++++ Source information ++++

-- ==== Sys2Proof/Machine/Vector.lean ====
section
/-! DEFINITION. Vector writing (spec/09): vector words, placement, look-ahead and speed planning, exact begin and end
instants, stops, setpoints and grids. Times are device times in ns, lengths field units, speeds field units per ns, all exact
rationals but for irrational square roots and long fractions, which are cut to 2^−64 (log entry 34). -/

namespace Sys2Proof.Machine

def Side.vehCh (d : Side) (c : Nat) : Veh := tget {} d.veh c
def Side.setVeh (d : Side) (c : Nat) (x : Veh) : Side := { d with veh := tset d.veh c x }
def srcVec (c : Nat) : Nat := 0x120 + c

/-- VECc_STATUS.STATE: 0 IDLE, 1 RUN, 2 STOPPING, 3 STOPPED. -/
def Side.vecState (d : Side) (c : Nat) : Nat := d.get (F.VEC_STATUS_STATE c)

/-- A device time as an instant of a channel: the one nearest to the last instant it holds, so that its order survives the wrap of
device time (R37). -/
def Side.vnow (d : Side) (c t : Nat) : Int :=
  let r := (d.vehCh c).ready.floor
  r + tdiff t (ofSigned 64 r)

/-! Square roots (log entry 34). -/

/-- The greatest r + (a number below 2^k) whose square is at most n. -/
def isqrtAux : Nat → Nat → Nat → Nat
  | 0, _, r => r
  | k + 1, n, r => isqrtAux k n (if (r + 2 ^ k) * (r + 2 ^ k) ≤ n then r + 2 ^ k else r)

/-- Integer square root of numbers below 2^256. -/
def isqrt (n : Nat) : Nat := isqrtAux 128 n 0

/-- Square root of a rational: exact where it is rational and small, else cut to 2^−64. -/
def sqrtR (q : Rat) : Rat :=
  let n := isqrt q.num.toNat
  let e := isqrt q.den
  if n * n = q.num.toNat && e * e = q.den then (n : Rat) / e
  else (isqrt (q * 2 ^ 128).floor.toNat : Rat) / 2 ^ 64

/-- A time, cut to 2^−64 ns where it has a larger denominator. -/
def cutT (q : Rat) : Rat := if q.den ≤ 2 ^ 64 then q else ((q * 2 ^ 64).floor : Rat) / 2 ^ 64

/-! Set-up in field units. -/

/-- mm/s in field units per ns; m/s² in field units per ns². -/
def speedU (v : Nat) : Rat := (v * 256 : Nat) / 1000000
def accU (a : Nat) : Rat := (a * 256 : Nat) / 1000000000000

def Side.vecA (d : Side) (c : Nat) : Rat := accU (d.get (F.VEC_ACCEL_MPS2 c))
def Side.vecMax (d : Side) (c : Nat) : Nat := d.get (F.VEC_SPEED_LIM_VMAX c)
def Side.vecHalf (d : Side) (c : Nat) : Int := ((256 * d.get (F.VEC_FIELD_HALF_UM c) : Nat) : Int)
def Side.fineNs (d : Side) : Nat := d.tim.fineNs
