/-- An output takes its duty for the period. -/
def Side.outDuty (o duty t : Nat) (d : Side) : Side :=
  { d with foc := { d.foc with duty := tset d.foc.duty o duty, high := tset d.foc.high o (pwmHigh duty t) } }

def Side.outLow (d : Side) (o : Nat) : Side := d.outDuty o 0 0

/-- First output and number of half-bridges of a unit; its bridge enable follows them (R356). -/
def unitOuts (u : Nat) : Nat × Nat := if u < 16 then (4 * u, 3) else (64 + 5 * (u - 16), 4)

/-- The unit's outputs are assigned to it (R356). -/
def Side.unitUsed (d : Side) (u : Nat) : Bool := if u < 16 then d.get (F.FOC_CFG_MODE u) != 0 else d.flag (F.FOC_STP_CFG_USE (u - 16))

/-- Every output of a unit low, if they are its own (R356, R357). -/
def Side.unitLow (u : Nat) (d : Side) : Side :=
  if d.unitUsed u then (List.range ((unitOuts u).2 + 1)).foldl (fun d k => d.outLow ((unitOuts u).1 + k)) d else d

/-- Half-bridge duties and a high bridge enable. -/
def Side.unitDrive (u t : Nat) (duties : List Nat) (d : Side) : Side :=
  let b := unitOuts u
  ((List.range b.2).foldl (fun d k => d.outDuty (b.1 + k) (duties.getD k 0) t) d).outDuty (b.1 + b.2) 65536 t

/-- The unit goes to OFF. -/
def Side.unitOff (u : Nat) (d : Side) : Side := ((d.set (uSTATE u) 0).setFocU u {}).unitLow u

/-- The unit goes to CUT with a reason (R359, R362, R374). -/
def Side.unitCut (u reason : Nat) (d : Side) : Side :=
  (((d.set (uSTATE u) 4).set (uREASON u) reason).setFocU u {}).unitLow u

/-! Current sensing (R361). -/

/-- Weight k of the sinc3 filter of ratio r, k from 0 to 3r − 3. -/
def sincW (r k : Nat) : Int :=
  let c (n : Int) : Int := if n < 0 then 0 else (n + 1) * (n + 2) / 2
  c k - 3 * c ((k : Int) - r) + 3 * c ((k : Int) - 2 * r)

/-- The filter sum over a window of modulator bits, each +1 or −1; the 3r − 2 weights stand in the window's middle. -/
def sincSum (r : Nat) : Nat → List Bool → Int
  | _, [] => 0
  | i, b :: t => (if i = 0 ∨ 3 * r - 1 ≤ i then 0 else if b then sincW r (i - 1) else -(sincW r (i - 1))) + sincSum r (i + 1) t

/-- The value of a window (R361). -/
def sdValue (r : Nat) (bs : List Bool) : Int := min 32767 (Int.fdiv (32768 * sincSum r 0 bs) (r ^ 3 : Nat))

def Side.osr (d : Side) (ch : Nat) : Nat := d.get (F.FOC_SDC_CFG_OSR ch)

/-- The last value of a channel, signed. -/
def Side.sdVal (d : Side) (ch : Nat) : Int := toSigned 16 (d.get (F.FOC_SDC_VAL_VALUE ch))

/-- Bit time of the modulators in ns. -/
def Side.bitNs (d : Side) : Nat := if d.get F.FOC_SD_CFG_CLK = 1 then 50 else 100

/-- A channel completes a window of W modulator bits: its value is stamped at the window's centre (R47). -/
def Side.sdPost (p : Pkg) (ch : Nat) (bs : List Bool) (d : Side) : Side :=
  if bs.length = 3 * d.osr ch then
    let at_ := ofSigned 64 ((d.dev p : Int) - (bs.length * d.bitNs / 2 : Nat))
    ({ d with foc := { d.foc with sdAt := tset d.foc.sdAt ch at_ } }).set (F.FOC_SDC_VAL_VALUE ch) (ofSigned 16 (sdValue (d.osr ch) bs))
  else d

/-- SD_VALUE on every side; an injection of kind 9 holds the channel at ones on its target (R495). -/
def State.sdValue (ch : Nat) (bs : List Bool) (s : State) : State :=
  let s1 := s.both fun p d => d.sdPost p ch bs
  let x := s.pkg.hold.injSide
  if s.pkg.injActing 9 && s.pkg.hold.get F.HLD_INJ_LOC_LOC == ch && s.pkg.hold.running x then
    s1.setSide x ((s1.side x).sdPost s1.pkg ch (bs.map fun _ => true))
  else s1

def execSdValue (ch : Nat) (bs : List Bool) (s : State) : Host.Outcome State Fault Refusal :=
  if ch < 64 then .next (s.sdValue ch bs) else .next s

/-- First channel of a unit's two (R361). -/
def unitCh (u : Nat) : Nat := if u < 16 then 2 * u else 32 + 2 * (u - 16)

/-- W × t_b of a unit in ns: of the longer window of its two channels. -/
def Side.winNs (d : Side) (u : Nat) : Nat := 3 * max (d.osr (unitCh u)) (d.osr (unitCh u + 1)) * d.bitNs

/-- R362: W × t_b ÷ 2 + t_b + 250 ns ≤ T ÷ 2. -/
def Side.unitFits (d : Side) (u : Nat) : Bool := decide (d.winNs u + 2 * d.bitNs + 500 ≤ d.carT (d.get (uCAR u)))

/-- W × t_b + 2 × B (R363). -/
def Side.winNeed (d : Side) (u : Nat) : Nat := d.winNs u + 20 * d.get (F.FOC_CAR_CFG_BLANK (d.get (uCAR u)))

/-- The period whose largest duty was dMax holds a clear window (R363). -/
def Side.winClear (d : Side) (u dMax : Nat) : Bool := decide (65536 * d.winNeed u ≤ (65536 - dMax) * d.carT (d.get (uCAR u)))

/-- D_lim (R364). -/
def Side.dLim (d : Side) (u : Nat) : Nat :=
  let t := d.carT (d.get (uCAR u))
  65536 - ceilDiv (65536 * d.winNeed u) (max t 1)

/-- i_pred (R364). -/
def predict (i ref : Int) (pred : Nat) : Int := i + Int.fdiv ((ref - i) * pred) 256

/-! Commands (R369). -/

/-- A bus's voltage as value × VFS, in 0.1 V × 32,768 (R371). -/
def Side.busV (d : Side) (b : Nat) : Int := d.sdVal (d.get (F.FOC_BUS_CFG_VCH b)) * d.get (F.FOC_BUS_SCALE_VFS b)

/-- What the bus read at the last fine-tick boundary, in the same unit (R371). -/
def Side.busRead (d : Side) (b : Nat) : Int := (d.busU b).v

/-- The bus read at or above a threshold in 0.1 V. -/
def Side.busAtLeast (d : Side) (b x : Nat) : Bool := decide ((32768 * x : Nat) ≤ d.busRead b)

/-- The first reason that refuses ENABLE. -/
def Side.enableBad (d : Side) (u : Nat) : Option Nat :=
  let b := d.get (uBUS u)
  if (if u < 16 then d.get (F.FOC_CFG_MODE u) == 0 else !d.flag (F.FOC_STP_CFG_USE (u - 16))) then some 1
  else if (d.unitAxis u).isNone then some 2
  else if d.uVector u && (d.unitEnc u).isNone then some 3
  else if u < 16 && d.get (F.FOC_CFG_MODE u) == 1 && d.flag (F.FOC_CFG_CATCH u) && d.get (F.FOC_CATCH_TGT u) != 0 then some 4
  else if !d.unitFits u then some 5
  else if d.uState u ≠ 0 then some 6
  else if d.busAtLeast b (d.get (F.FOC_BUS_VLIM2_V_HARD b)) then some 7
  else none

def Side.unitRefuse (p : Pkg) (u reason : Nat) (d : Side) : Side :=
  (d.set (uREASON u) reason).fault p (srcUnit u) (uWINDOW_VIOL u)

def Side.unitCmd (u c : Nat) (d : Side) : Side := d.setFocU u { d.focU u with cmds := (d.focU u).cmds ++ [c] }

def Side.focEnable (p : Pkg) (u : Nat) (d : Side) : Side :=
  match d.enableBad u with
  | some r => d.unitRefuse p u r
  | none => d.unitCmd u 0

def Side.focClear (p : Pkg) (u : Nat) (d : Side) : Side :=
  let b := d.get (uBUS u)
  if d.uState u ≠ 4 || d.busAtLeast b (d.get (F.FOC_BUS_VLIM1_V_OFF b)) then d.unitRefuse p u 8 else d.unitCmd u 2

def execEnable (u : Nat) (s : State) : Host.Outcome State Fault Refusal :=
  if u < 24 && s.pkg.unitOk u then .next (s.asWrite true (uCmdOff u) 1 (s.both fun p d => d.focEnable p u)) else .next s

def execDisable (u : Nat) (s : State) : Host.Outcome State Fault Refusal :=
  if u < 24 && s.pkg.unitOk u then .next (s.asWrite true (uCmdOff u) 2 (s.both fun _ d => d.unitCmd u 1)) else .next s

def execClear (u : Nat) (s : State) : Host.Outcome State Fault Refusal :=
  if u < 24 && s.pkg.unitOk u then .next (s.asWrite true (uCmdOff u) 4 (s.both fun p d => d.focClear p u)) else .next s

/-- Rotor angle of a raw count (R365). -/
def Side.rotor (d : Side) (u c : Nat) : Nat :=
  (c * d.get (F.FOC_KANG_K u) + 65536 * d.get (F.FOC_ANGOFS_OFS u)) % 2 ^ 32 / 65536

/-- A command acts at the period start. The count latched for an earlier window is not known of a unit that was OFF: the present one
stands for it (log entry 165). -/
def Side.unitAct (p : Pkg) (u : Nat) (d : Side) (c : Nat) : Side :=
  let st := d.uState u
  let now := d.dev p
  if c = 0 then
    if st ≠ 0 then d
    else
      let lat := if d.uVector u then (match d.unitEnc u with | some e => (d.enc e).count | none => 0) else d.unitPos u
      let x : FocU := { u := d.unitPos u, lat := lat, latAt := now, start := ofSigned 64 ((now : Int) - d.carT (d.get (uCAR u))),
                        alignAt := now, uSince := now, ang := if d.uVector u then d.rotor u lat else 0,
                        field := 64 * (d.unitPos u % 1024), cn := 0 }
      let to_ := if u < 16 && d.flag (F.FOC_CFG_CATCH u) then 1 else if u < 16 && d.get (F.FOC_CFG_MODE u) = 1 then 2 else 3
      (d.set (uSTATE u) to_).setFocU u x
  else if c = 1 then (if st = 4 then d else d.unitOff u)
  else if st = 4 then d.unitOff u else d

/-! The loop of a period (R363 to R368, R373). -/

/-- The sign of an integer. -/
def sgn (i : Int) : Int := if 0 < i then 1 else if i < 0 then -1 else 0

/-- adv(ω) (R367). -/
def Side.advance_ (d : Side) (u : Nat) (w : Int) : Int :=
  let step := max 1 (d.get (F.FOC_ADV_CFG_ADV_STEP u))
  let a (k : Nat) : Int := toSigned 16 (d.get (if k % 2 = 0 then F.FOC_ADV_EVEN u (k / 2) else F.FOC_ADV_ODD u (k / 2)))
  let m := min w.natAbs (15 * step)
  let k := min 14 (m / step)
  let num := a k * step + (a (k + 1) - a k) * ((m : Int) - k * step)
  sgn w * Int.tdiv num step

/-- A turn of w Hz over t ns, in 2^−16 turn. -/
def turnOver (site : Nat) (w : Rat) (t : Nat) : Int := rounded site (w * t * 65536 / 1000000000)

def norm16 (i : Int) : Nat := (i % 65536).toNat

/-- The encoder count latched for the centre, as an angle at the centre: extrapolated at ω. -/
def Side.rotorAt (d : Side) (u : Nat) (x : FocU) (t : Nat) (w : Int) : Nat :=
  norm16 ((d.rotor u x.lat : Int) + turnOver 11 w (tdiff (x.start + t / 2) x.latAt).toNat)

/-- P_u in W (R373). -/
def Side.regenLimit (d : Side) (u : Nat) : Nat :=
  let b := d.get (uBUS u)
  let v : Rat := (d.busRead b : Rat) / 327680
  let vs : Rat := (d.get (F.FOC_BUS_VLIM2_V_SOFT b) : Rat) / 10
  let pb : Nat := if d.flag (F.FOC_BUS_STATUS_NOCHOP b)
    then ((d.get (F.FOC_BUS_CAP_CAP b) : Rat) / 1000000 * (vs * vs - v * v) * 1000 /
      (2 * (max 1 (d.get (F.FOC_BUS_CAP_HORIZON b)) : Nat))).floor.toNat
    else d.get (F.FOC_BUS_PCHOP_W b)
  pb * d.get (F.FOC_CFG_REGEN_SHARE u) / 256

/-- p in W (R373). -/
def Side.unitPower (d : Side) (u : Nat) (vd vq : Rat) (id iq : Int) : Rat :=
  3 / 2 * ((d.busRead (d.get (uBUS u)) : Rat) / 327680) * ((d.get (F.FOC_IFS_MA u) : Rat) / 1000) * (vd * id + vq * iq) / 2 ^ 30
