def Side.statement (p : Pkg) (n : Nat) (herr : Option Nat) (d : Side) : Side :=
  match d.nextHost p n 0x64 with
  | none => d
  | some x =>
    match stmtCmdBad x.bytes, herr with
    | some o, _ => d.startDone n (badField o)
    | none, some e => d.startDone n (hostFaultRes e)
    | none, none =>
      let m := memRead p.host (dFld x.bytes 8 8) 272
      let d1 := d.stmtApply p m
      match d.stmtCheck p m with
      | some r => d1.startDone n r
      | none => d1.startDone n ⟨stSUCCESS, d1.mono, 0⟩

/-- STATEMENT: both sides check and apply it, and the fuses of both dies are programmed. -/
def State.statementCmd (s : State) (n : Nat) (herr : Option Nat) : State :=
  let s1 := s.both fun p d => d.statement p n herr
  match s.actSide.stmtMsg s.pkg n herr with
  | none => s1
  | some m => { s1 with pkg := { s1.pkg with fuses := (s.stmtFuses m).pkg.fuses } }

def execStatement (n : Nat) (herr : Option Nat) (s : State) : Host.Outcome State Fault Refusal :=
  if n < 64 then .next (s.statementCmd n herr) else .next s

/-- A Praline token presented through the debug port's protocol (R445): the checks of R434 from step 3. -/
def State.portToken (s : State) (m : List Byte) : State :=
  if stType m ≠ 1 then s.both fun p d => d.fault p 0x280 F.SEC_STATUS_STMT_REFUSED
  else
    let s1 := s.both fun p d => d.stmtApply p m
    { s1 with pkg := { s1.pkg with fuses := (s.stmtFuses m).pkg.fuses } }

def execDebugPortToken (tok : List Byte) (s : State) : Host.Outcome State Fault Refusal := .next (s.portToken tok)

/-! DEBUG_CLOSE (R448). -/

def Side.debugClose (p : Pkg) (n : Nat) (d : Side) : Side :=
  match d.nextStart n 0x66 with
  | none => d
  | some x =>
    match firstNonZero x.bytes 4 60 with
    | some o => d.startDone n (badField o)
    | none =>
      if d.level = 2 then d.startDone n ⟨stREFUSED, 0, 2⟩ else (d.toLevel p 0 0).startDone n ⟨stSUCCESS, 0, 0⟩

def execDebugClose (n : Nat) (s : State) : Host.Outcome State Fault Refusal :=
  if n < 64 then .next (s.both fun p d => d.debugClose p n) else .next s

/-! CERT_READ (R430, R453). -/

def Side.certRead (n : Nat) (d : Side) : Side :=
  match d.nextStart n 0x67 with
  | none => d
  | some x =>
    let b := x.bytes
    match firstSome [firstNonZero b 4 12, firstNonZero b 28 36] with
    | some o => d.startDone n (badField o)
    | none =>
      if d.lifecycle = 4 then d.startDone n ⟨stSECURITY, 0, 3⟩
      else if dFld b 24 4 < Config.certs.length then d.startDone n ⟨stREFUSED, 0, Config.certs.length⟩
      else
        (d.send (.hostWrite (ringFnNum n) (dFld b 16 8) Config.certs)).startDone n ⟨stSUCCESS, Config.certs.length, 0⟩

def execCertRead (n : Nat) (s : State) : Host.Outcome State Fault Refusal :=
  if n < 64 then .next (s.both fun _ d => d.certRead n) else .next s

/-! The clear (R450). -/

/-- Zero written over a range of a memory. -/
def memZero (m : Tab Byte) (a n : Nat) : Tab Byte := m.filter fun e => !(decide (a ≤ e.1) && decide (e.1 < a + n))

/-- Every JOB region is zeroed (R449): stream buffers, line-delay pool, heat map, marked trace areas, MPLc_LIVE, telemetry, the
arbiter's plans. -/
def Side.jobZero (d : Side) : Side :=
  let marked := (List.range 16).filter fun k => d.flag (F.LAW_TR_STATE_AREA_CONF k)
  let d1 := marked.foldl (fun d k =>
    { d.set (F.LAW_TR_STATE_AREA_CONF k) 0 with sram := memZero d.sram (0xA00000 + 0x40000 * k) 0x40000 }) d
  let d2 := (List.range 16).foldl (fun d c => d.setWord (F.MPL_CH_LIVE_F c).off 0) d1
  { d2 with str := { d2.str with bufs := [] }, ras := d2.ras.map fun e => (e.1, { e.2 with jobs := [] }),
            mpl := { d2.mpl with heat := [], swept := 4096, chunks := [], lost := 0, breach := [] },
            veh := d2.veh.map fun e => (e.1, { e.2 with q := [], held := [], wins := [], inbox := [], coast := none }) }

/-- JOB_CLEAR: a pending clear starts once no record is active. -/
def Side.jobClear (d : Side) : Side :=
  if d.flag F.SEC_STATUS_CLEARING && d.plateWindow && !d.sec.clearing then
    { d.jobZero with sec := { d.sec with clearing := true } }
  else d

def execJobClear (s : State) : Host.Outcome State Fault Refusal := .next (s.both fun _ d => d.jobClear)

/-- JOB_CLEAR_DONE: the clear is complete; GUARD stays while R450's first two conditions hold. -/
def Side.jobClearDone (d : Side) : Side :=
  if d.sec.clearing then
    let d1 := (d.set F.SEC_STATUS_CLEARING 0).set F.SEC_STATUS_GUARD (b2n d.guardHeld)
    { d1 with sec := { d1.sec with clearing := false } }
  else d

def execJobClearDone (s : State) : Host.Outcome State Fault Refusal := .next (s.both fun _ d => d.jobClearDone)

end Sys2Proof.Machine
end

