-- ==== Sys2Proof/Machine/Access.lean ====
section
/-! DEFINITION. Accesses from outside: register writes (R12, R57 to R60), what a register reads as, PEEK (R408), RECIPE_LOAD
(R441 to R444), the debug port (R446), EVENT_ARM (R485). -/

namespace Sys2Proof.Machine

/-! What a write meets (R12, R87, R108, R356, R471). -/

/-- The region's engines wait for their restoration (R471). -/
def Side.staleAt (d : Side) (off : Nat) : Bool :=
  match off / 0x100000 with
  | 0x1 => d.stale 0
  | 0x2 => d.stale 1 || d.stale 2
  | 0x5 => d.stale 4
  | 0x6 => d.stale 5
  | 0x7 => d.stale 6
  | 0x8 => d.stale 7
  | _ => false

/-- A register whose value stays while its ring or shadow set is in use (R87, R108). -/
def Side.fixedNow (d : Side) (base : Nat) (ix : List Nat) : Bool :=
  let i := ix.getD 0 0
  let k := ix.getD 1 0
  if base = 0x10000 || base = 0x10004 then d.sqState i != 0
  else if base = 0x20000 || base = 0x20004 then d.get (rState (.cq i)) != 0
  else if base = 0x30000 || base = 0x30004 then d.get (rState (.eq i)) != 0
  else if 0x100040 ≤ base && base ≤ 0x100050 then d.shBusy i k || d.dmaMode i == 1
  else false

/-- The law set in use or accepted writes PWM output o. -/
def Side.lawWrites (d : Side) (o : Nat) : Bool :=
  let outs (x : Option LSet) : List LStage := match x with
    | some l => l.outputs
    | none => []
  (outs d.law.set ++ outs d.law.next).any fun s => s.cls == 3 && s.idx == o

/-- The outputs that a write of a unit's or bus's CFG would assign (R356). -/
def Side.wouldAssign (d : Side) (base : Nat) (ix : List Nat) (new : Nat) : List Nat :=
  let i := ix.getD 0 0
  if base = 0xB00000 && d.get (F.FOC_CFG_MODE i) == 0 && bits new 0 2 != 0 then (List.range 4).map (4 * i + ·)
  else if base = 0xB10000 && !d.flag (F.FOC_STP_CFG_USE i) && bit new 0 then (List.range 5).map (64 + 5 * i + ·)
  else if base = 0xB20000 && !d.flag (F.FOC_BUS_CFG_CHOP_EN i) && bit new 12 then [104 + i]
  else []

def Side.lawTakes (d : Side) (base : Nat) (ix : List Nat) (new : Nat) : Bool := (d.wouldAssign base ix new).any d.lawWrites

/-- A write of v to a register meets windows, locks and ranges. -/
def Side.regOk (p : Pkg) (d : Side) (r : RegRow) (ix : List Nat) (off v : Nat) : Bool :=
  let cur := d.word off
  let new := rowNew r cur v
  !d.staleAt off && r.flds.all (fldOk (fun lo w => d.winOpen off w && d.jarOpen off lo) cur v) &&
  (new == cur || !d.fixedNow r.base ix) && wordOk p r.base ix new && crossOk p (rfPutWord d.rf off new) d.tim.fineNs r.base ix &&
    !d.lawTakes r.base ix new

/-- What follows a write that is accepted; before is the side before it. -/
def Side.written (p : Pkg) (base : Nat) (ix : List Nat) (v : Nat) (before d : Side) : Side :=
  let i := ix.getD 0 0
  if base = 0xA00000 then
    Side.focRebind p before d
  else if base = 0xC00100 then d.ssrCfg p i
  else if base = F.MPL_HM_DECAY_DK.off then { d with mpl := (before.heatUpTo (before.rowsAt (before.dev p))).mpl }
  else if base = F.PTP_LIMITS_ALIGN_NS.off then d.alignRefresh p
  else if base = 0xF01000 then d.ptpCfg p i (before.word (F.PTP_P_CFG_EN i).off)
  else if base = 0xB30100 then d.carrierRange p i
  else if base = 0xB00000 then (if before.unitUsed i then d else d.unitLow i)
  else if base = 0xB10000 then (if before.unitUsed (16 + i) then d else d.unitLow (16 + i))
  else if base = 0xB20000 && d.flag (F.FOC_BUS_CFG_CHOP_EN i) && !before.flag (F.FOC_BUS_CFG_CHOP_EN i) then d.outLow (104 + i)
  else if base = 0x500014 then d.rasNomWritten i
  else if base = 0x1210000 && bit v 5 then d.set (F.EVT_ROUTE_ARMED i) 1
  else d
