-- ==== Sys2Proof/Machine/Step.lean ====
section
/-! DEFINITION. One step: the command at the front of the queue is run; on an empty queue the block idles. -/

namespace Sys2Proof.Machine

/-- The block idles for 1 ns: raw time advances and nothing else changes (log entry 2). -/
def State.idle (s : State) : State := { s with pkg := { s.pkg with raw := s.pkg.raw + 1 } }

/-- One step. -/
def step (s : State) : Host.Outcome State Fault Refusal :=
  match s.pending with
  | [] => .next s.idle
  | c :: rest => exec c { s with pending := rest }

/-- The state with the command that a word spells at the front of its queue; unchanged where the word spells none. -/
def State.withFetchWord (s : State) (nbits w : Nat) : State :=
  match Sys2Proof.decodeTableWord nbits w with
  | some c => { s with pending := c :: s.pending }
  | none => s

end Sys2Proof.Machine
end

++++

**Your assignment:**
Examine the records above and give the number of lines in which the string "floor" appears, with no other words.

**Expected answer:**
4